I can download up to 10000 rows, however I have to limit the chunksize to 10 otherwise I get the following error:

DBAPIError: (pyodbc.Error) ('07002', '[07002] [Microsoft][SQL Server Native Client 11.0]COUNT field incorrect or syntax error (0) (SQLExecDirectW)') [SQL: 'INSERT INTO [TEMP_producing_entity_details]

There are around 500 Million rows to download, it's just crawling at this speed. Any advice on a workaround?

Thanks,

dfundako
  • 8,022
  • 3
  • 18
  • 34
Ryan
  • 277
  • 1
  • 4
  • 8
  • What is different between the logic for 10 which works and 11 which doesn't work? – dfundako Jun 04 '18 at 21:35
  • 10 or 100 is the number of rows it inserts into the database at a given time. – Ryan Jun 05 '18 at 02:19
  • Can you try running SQL Profiler to see what the server is trying to process? If pandas is attempting to call a system stored procedure with more than 2100 parameters then that might be causing the error. – Gord Thompson Jun 05 '18 at 14:25
  • That appears to be the problem. It's trying to insert 2400 parameters. Is there a way around this? – Ryan Jun 05 '18 at 15:38
  • @GordThompson That appears to be the problem. It's trying to insert 2400 parameters. Is there a way around this? is there a more efficient way to insert the panda's dataframe into the SQL table? It was working before, I thought, then I upgraded the pyodbc package and it stopped. Thanks – Ryan Jun 05 '18 at 15:44
  • It's not a change in pyodbc that caused the problem, it's a change in pandas. – Gord Thompson Jun 05 '18 at 17:43
  • @GordThompson so which version of pandas would I roll back to if I wanted to avoid this problem? – Ryan Jun 05 '18 at 18:19

4 Answers4

55

At the time this question was asked, pandas 0.23.0 had just been released. That version changed the default behaviour of .to_sql() from calling the DBAPI .executemany() method to constructing a table-value constructor (TVC) that would improve upload speed by inserting multiple rows with a single .execute() call of an INSERT statement. Unfortunately that approach often exceeded T-SQL's limit of 2100 parameter values for a stored procedure, leading to the error cited in the question.

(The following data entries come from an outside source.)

/-- R151, R152, R165, R170: the NaN operands and the invalid operands of the register forms.  With a NaN and no
unsupported operand the destination is the NaN that R152 selects (D19 for equal significands), IE being raised exactly
when one of them is signaling; an unsupported operand, or two operands that the operation calls invalid, raise IE and
give the indefinite.  With IE raised and unmasked nothing is written and nothing popped. -/
def Obligations.SignalingNanIsInvalid : Prop :=
  ∀ (i : Instr) (s : State) (d e : Fin 8) (pops : Nat) (op : ℚ → ℚ → ℚ),
    registerArithmetic i = some (d, e, pops, op) → s.Ready true → pcBits s.cw ≠ none →
    s.stEmpty d = false → s.stEmpty e = false →
      ((s.st d).isUnsupported = false → (s.st e).isUnsupported = false →
        (s.st d).isNan = true ∨ (s.st e).isNan = true →
          let invalid : Bool := (s.st d).isSnan || (s.st e).isSnan
          ∃ t, exec i s = .next t ∧ s.Raised t (if invalid then [.ie] else []) ∧ s.KeepsMemory t []
            ∧ s.CompletedNumeric t i
            ∧ (invalid = false ∨ masked s.cw .ie = true →
                selectedNan (s.st d) (s.st e) (t.reg (s.phys d))
                  ∧ s.KeepsRegs t [s.phys d] ∧ s.Popped t (some (s.phys d)) pops)
            ∧ (invalid = true → masked s.cw .ie = false → s.KeepsRegs t [] ∧ s.Popped t none 0))
        ∧ ((s.st d).isUnsupported = true ∨ (s.st e).isUnsupported = true
              ∨ invalidOperands i (s.st d) (s.st e) = true →
            ∃ t, exec i s = .next t ∧ s.Raised t [.ie] ∧ s.KeepsMemory t [] ∧ s.CompletedNumeric t i
              ∧ (masked s.cw .ie = true →
                  t.reg (s.phys d) = indefinite ∧ s.KeepsRegs t [s.phys d] ∧ s.Popped t (some (s.phys d)) pops)
              ∧ (masked s.cw .ie = false → s.KeepsRegs t [] ∧ s.Popped t none 0))

/-- The other operand of a comparison. -/
inductive Sys2Proof.Machine.Compared where
  | reg (i : Fin 8)
  | mem (m : MemOp) (f : Source)
  | zero

/-- The comparisons: the other operand, the pops, and whether a quiet NaN is no exception (R281 to R288, R291). -/
def Sys2Proof.Machine.comparison : Instr → Option (Compared × Nat × Bool)
  | .fcomM32 _ m => some (.mem m .single, 0, false)
  | .fcomM64 _ m => some (.mem m .double, 0, false)
  | .fcompM32 _ m => some (.mem m .single, 1, false)
  | .fcompM64 _ m => some (.mem m .double, 1, false)
  | .ficomI16 _ m => some (.mem m .int16, 0, false)
  | .ficomI32 _ m => some (.mem m .int32, 0, false)
  | .ficompI16 _ m => some (.mem m .int16, 1, false)
  | .ficompI32 _ m => some (.mem m .int32, 1, false)
  | .fcomSti _ i => some (.reg i, 0, false)
  | .fcompSti _ i => some (.reg i, 1, false)
  | .fcompp _ => some (.reg 1, 2, false)
  | .fucomSti _ i => some (.reg i, 0, true)
  | .fucompSti _ i => some (.reg i, 1, true)
  | .fucompp _ => some (.reg 1, 2, true)
  | .ftst _ => some (.zero, 0, false)
  | _ => none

Shortly thereafter, a subsequent release of pandas added a method= argument to .to_sql(). The default – method=None – restored the previous behaviour of using .executemany(), while specifying method="multi" would tell .to_sql() to use the newer TVC approach.

Around the same time, SQLAlchemy 1.3 was released and it added a fast_executemany=True argument to create_engine() which greatly improved upload speed using Microsoft's ODBC drivers for SQL Server. With that enhancement, method=None proved to be at least as fast as method="multi" while avoiding the 2100-parameter limit.

So with current versions of pandas, SQLAlchemy, and pyodbc, the best approach for using .to_sql() with Microsoft's ODBC drivers for SQL Server is to use fast_executemany=True and the default behaviour of .to_sql(), i.e.,

connection_uri = (
    "mssql+pyodbc://scott:tiger^5HHH@192.168.0.199/db_name"
    "?driver=ODBC+Driver+17+for+SQL+Server"
)
engine = create_engine(connection_uri, fast_executemany=True)
df.to_sql("table_name", engine, index=False, if_exists="append")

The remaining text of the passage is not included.